• [REQUIREMENT]
Find every line in the records below that holds the word "written", and copy it out.
─── DATASET ENTRIES
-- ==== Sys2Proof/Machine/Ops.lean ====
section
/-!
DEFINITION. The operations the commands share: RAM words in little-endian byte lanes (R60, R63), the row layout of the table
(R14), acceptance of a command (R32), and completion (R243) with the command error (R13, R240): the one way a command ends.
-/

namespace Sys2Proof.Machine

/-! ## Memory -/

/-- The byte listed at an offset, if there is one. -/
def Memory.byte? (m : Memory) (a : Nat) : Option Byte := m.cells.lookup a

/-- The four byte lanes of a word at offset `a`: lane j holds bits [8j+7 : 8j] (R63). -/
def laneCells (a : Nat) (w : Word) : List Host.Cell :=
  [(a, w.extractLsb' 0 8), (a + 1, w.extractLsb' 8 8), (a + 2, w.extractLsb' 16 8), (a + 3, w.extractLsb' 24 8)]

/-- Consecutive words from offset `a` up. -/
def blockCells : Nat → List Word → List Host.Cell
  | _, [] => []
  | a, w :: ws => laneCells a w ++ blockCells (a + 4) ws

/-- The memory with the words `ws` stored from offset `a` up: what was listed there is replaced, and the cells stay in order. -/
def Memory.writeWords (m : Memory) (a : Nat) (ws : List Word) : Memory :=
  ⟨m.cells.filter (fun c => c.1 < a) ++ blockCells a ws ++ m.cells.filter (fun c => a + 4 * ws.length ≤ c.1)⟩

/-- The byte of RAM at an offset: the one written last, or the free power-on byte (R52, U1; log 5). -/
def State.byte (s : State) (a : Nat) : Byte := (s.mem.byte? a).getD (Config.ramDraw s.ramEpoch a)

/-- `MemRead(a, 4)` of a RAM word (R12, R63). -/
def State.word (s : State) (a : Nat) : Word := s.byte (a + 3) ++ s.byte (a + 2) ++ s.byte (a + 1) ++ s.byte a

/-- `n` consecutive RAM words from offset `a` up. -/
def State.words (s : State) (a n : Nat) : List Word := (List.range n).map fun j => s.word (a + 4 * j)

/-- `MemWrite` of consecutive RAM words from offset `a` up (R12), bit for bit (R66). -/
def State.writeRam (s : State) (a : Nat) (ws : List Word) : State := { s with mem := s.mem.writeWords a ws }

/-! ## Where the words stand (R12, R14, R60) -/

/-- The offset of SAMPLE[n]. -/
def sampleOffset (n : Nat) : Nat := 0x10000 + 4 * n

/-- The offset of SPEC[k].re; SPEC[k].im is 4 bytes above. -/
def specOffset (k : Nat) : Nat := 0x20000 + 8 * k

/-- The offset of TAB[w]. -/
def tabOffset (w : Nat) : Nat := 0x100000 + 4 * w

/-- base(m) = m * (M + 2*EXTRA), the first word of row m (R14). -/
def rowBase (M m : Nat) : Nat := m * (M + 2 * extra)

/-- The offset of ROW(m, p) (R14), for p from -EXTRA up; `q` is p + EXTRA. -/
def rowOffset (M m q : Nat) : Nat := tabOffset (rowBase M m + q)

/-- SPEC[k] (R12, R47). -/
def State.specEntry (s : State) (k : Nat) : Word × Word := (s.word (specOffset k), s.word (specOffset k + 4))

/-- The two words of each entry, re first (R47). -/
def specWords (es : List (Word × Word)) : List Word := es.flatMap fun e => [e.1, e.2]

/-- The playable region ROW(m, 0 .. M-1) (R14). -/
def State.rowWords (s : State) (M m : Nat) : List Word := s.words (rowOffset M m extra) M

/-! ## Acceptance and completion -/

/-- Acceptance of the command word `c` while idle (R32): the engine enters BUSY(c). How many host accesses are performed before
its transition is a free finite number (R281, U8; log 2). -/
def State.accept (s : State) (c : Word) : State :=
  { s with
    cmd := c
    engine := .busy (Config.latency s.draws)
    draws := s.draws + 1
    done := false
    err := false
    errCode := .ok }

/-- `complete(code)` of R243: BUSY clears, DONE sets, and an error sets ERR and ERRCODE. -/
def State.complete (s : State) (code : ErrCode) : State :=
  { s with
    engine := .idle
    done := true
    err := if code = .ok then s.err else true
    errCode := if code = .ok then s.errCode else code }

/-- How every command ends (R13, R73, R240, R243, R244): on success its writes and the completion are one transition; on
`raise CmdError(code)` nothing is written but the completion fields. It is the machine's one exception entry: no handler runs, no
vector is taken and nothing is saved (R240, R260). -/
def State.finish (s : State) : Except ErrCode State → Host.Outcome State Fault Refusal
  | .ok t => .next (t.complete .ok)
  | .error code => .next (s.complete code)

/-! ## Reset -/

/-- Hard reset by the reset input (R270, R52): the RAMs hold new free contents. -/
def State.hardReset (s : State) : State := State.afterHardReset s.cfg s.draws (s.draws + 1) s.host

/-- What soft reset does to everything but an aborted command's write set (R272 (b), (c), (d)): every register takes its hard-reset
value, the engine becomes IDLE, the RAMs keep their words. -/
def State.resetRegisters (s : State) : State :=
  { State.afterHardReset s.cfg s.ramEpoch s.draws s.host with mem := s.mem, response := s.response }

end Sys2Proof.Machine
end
──────
• [TASK OUTPUT]
/-- The byte of RAM at an offset: the one written last, or the free power-on byte (R52, U1; log 5). -/
`raise CmdError(code)` nothing is written but the completion fields. It is the machine's one exception entry: no handler runs, no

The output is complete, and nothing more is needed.